→ **Required work**
The listing below contains a span that opens with the line containing "theorem entered_status (st" and closes with the line containing "(by simp [Thread.ring])". Return that span exactly.
* * * *
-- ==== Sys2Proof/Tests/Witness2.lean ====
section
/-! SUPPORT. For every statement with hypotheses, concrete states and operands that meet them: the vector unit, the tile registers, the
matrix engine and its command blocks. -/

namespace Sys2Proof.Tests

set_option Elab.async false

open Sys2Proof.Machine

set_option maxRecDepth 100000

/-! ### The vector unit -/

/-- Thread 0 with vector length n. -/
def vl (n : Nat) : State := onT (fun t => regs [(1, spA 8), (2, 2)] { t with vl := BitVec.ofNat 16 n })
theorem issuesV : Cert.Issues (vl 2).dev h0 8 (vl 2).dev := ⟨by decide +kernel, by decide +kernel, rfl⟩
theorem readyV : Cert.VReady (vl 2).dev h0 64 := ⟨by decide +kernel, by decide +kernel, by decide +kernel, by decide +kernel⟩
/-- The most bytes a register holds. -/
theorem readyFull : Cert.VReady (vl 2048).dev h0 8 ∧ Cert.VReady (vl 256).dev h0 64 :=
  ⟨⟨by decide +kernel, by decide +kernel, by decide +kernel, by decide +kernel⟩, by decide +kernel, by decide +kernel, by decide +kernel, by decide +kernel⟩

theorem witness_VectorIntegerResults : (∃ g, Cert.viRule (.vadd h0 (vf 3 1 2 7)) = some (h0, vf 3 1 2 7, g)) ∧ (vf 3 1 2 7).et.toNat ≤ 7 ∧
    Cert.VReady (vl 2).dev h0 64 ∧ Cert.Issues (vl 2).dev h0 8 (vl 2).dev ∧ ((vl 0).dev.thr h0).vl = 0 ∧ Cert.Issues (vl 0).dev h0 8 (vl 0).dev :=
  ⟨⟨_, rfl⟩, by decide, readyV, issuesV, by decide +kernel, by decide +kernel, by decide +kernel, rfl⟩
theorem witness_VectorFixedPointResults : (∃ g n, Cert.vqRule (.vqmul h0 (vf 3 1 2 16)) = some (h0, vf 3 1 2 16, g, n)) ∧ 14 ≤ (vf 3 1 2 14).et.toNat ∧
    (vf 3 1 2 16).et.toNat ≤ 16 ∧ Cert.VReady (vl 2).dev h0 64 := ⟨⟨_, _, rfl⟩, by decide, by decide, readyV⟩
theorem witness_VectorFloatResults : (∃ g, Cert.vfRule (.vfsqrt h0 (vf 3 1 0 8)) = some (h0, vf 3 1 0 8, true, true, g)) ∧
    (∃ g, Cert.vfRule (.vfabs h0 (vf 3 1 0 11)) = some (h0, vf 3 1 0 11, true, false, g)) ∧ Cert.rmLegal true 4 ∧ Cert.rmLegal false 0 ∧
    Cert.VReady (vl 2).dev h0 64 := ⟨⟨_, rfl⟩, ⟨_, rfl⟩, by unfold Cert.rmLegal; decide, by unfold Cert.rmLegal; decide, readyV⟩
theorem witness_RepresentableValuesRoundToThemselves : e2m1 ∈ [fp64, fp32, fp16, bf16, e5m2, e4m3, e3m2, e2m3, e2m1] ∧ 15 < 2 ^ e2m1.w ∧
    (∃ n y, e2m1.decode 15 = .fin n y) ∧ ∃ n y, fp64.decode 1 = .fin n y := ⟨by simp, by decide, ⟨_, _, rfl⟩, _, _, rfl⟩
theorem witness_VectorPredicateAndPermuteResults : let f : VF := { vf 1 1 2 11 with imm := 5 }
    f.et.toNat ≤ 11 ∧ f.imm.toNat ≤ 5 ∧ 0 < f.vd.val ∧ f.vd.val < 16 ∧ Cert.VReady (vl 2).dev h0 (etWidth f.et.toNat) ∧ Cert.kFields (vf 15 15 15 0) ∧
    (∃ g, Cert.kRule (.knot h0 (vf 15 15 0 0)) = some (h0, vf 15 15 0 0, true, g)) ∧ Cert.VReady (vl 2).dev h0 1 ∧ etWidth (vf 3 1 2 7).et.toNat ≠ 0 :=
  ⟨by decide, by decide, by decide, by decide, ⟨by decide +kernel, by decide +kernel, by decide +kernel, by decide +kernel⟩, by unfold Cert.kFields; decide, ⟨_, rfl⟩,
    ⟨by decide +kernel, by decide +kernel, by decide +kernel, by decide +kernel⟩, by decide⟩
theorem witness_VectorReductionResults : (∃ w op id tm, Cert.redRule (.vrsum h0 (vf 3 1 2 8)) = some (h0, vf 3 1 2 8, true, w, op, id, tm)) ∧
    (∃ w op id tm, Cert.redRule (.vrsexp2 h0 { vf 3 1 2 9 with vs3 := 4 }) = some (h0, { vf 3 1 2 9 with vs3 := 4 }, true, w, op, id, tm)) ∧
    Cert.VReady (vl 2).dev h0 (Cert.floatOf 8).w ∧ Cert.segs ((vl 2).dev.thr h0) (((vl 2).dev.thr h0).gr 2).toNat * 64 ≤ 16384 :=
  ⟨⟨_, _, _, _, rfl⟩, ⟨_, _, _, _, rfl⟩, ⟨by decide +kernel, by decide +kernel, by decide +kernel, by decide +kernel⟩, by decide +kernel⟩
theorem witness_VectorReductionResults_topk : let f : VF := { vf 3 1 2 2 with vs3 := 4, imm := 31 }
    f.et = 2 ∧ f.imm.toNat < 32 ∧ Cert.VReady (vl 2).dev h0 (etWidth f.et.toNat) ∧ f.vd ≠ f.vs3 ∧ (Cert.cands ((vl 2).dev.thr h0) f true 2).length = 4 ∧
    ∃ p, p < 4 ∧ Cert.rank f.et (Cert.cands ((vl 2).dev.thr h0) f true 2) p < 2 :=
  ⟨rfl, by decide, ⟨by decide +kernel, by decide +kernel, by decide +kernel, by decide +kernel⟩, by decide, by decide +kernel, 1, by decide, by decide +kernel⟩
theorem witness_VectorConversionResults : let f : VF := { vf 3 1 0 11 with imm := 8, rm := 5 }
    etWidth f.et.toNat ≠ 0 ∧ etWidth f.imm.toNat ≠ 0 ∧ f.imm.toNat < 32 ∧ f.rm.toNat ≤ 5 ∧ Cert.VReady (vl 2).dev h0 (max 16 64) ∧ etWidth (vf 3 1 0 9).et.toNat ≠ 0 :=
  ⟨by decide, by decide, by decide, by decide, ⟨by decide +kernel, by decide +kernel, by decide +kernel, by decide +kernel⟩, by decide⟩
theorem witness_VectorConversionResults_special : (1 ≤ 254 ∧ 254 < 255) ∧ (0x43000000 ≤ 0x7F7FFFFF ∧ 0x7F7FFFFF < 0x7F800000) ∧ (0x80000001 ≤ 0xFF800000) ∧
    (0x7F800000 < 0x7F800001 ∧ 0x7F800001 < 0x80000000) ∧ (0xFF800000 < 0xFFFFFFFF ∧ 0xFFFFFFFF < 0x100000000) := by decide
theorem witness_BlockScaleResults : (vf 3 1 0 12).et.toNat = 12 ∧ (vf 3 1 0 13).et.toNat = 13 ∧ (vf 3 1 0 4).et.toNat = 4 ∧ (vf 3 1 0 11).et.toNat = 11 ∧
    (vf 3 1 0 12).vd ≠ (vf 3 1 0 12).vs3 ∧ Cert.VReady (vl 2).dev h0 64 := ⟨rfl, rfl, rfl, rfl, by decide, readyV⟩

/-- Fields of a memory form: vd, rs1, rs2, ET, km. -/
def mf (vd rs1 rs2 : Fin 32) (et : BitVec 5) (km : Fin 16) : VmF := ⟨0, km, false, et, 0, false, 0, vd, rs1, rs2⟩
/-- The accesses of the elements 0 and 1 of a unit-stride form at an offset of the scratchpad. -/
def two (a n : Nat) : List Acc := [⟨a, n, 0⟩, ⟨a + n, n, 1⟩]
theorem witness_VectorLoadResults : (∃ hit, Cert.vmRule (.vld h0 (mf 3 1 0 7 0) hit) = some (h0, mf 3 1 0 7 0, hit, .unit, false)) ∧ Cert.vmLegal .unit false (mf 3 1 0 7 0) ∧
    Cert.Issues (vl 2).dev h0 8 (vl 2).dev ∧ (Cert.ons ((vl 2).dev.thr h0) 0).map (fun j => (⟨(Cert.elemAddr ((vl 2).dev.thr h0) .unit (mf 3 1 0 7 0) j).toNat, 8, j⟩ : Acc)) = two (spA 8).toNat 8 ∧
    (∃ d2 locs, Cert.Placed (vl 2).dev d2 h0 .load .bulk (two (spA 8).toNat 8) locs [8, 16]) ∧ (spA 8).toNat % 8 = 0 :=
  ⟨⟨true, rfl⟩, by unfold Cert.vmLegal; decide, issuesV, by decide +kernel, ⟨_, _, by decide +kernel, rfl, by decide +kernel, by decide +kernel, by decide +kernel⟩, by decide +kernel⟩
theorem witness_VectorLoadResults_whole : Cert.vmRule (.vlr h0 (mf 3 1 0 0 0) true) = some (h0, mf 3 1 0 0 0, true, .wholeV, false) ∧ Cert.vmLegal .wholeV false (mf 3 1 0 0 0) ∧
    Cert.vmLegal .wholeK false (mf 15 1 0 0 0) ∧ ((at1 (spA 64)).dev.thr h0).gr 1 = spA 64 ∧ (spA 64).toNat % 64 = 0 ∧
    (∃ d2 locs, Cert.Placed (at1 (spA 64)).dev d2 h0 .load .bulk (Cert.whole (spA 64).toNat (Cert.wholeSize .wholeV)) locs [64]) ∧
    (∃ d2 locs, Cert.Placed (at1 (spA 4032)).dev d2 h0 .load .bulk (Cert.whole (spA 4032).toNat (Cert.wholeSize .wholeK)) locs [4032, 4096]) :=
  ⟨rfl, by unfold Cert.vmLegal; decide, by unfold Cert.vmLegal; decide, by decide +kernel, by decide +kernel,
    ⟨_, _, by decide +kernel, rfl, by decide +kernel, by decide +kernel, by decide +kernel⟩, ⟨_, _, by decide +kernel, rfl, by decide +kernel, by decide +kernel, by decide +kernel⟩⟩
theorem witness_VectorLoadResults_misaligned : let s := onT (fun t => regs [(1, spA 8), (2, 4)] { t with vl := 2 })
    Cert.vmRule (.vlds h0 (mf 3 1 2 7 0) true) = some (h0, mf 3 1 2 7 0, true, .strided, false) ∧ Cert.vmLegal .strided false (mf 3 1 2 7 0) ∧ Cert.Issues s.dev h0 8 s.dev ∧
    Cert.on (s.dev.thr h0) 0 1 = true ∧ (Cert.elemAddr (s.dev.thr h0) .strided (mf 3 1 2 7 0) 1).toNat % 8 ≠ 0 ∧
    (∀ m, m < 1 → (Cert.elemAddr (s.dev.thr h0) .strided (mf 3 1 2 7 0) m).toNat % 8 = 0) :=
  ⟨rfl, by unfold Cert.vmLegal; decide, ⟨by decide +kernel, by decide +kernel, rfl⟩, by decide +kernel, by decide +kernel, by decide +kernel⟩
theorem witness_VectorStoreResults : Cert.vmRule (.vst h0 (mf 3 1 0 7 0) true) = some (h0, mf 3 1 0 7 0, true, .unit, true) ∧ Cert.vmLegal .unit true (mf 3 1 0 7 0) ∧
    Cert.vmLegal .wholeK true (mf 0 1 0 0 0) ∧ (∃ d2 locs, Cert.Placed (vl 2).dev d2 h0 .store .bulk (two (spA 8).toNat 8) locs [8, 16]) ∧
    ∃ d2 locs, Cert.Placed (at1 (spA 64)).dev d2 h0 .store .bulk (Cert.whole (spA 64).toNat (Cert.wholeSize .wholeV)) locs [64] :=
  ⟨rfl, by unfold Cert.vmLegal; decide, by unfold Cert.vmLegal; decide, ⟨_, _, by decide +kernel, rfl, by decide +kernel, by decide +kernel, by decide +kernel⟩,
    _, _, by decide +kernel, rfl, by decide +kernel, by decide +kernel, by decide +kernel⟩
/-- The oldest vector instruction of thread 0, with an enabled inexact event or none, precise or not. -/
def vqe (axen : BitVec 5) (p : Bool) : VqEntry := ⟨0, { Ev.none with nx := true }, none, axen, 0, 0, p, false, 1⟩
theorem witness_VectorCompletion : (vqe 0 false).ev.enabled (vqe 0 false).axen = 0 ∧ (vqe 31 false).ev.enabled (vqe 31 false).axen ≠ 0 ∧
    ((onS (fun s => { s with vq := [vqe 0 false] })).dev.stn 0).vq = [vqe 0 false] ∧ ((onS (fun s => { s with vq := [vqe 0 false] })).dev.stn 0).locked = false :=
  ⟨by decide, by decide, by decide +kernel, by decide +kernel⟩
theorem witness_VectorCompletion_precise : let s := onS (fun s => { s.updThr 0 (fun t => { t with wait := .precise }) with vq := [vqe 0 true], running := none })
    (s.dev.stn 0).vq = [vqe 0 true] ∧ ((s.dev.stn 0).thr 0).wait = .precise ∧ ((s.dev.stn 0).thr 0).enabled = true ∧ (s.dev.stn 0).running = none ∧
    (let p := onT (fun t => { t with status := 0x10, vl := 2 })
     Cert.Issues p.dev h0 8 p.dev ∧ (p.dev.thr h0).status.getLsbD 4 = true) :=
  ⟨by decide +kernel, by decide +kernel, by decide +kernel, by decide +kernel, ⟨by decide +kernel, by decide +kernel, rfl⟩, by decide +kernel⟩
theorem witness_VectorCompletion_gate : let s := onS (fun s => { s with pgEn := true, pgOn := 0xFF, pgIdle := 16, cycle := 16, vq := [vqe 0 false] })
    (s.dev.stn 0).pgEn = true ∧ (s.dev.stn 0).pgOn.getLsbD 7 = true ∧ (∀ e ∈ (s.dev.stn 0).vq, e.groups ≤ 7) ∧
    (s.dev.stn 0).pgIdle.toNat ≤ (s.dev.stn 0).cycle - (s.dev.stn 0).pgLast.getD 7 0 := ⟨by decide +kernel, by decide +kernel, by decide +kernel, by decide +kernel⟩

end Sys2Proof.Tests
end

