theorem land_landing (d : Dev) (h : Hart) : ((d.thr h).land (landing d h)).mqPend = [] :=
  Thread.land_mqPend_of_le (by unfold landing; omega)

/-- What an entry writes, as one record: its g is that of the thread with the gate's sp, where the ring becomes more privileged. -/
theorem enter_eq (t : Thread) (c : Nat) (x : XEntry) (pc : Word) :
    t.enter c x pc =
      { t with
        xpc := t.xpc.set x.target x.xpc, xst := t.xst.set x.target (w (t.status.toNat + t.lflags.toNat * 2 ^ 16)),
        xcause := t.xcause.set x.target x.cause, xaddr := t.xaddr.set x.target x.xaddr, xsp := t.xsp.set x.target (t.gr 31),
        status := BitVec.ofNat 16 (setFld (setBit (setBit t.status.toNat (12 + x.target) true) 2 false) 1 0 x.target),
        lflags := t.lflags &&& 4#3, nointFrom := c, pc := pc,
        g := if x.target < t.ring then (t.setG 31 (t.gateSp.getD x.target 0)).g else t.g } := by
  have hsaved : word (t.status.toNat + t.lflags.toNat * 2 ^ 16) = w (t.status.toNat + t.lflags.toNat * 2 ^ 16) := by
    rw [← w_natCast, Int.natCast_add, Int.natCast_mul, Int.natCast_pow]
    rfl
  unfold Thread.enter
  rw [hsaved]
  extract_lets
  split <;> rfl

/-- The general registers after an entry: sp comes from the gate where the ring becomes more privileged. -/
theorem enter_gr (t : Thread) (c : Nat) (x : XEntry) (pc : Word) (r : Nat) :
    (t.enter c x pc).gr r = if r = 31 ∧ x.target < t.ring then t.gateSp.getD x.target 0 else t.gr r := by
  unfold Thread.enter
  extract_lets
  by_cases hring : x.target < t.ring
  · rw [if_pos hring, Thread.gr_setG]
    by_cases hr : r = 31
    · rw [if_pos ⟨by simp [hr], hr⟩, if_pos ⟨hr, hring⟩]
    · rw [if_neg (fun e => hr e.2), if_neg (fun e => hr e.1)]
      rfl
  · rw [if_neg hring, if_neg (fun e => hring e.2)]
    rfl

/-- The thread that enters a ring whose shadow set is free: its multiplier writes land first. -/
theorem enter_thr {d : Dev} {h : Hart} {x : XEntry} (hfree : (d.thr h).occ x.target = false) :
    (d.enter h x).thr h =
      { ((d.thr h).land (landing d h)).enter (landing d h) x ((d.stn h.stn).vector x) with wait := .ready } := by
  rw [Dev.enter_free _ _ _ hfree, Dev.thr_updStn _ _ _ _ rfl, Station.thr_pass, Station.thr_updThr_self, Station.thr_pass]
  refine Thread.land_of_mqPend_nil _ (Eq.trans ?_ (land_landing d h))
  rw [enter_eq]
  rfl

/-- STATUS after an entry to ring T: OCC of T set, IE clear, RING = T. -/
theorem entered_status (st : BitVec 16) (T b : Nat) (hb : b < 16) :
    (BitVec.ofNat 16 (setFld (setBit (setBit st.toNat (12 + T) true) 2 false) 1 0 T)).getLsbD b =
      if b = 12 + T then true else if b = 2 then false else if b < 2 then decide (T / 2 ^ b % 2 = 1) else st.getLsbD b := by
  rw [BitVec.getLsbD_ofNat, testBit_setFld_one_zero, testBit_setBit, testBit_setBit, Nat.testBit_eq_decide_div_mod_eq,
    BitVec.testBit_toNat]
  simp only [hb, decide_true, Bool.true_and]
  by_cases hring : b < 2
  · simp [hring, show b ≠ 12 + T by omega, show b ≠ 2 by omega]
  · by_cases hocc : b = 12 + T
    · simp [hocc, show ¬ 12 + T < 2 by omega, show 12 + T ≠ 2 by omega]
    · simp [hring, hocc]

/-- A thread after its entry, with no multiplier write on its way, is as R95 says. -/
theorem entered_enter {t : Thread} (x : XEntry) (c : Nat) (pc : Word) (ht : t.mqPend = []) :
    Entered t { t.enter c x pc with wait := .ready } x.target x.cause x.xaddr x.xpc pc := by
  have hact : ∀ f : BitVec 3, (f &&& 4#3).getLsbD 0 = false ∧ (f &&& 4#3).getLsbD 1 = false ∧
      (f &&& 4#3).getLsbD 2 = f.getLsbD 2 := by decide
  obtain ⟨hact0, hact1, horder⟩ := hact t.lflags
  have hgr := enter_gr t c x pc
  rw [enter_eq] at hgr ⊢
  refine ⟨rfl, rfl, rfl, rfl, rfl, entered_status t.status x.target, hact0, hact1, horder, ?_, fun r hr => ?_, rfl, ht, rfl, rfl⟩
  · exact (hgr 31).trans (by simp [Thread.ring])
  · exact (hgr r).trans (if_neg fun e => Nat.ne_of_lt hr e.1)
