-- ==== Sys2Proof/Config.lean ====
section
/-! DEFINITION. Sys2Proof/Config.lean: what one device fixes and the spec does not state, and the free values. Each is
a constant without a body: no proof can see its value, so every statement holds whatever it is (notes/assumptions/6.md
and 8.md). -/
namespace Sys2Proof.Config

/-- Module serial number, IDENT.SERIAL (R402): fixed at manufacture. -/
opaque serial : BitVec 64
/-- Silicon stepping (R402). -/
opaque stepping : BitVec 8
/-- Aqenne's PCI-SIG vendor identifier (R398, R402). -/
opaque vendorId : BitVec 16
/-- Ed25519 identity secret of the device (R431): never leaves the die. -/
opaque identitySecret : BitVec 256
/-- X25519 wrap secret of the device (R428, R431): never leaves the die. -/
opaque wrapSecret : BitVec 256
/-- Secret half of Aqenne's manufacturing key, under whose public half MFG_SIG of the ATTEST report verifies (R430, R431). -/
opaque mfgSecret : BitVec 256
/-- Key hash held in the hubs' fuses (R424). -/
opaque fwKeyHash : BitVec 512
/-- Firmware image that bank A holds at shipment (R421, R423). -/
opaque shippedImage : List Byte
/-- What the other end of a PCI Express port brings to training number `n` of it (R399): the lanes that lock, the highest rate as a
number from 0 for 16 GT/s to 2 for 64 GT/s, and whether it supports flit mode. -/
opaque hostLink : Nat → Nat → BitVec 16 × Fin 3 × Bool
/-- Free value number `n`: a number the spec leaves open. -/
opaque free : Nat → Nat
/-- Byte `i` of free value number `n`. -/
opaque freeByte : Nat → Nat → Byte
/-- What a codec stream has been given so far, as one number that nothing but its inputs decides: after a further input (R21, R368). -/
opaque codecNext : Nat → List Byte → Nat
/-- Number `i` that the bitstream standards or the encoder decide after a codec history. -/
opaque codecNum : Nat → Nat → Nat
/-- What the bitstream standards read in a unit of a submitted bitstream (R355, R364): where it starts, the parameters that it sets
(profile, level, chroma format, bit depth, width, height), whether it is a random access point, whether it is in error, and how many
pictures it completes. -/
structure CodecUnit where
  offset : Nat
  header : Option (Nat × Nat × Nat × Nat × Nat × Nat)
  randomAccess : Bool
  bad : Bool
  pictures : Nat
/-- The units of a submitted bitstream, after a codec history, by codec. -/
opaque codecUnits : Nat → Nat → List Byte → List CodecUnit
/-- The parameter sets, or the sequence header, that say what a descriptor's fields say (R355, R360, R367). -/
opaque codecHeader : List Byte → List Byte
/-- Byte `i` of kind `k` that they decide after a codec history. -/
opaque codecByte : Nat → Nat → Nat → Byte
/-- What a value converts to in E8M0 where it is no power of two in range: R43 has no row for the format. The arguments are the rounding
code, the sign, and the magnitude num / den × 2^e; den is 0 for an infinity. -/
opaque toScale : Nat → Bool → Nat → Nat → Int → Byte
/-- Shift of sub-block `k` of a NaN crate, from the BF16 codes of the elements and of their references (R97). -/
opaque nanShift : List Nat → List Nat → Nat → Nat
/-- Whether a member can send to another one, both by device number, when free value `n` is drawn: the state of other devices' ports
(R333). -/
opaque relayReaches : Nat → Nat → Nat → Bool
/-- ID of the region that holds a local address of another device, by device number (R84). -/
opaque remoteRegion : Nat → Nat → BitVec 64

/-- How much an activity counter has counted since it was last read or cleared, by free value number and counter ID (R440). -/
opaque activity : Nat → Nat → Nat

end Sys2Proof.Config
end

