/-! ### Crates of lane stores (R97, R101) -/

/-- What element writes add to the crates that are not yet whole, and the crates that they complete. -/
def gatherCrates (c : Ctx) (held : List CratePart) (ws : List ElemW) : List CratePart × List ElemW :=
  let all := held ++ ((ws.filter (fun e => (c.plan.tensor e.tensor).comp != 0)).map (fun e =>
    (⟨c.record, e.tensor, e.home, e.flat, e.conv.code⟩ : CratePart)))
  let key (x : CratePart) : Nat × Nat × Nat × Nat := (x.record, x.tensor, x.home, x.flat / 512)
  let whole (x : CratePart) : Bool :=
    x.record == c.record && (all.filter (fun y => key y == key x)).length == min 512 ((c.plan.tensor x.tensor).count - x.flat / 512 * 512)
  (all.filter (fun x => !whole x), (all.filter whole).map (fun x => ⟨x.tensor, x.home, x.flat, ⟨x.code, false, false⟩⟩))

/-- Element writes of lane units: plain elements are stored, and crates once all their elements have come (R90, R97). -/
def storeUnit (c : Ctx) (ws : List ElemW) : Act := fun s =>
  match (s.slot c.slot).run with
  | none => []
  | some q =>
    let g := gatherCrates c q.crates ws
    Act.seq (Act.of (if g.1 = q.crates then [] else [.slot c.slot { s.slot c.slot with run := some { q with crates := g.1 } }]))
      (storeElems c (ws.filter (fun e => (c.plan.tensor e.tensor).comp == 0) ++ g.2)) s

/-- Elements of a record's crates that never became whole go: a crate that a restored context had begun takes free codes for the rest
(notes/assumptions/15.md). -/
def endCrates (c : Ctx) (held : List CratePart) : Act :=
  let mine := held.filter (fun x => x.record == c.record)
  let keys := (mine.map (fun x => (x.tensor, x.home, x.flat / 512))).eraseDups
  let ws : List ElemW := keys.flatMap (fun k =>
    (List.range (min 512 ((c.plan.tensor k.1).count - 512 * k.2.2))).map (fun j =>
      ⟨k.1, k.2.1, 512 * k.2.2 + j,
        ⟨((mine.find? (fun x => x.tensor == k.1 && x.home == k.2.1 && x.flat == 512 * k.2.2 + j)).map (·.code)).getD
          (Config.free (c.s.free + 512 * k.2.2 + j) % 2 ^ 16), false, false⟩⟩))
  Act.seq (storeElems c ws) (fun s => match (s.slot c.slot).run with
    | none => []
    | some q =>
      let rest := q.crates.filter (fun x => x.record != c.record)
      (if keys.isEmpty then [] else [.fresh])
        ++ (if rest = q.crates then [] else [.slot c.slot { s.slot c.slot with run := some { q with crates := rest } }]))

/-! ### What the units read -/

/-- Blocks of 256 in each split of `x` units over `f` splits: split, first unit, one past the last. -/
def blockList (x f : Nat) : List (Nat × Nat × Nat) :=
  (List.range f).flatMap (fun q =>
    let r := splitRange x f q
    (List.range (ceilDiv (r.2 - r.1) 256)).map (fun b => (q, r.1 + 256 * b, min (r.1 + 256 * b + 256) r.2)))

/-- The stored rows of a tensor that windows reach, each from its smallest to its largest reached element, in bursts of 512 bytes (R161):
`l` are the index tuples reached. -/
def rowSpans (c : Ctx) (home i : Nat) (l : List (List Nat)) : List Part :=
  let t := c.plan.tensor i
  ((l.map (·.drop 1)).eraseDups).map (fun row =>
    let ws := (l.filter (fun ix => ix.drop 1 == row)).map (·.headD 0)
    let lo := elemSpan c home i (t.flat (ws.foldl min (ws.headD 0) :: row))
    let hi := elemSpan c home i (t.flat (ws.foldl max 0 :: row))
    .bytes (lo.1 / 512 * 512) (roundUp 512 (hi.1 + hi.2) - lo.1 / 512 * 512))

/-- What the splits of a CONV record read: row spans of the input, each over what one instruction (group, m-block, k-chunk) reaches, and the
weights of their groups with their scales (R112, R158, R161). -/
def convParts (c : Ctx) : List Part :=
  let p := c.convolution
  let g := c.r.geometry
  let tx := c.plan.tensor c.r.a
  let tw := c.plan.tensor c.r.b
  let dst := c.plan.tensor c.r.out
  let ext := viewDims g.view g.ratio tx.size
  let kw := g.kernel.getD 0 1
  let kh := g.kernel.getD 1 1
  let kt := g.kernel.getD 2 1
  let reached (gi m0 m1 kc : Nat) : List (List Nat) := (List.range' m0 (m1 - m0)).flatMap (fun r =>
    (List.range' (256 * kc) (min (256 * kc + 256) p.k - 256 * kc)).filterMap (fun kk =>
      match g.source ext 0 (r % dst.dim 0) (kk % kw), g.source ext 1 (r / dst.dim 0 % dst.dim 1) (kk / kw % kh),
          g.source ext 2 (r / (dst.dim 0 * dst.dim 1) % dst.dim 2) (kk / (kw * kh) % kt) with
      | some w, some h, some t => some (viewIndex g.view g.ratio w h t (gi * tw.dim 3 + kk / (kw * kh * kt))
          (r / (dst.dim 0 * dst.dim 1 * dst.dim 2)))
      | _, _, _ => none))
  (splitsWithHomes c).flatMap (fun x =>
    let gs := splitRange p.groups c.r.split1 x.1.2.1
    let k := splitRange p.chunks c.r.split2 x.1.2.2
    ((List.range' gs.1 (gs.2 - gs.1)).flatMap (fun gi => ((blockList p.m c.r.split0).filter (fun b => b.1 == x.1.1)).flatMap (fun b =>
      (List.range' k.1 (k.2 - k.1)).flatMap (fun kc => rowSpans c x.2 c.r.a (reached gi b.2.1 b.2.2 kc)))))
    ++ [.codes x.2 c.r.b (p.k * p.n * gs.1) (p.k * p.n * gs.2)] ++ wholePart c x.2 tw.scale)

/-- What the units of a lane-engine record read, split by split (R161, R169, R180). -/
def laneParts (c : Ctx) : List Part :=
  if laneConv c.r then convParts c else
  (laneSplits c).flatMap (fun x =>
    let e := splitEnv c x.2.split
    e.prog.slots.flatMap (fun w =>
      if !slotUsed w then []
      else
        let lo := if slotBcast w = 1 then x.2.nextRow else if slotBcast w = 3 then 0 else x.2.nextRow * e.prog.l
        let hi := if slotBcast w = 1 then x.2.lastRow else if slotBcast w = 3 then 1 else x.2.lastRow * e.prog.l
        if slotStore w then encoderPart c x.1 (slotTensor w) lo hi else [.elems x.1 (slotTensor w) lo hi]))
* * * *
→ **Written solution**
theorem entered_status (st : BitVec 16) (T b : Nat) (hb : b < 16) :
    (BitVec.ofNat 16 (setFld (setBit (setBit st.toNat (12 + T) true) 2 false) 1 0 T)).getLsbD b =
      if b = 12 + T then true else if b = 2 then false else if b < 2 then decide (T / 2 ^ b % 2 = 1) else st.getLsbD b := by
  rw [BitVec.getLsbD_ofNat, testBit_setFld_one_zero, testBit_setBit, testBit_setBit, Nat.testBit_eq_decide_div_mod_eq,
    BitVec.testBit_toNat]
  simp only [hb, decide_true, Bool.true_and]
  by_cases hring : b < 2
  · simp [hring, show b ≠ 12 + T by omega, show b ≠ 2 by omega]
  · by_cases hocc : b = 12 + T
    · simp [hocc, show ¬ 12 + T < 2 by omega, show 12 + T ≠ 2 by omega]
    · simp [hring, hocc]

/-- A thread after its entry, with no multiplier write on its way, is as R95 says. -/
theorem entered_enter {t : Thread} (x : XEntry) (c : Nat) (pc : Word) (ht : t.mqPend = []) :
    Entered t { t.enter c x pc with wait := .ready } x.target x.cause x.xaddr x.xpc pc := by
  have hact : ∀ f : BitVec 3, (f &&& 4#3).getLsbD 0 = false ∧ (f &&& 4#3).getLsbD 1 = false ∧
      (f &&& 4#3).getLsbD 2 = f.getLsbD 2 := by decide
  obtain ⟨hact0, hact1, horder⟩ := hact t.lflags
  have hgr := enter_gr t c x pc
  rw [enter_eq] at hgr ⊢
  refine ⟨rfl, rfl, rfl, rfl, rfl, entered_status t.status x.target, hact0, hact1, horder, ?_, fun r hr => ?_, rfl, ht, rfl, rfl⟩
  · exact (hgr 31).trans (by simp [Thread.ring])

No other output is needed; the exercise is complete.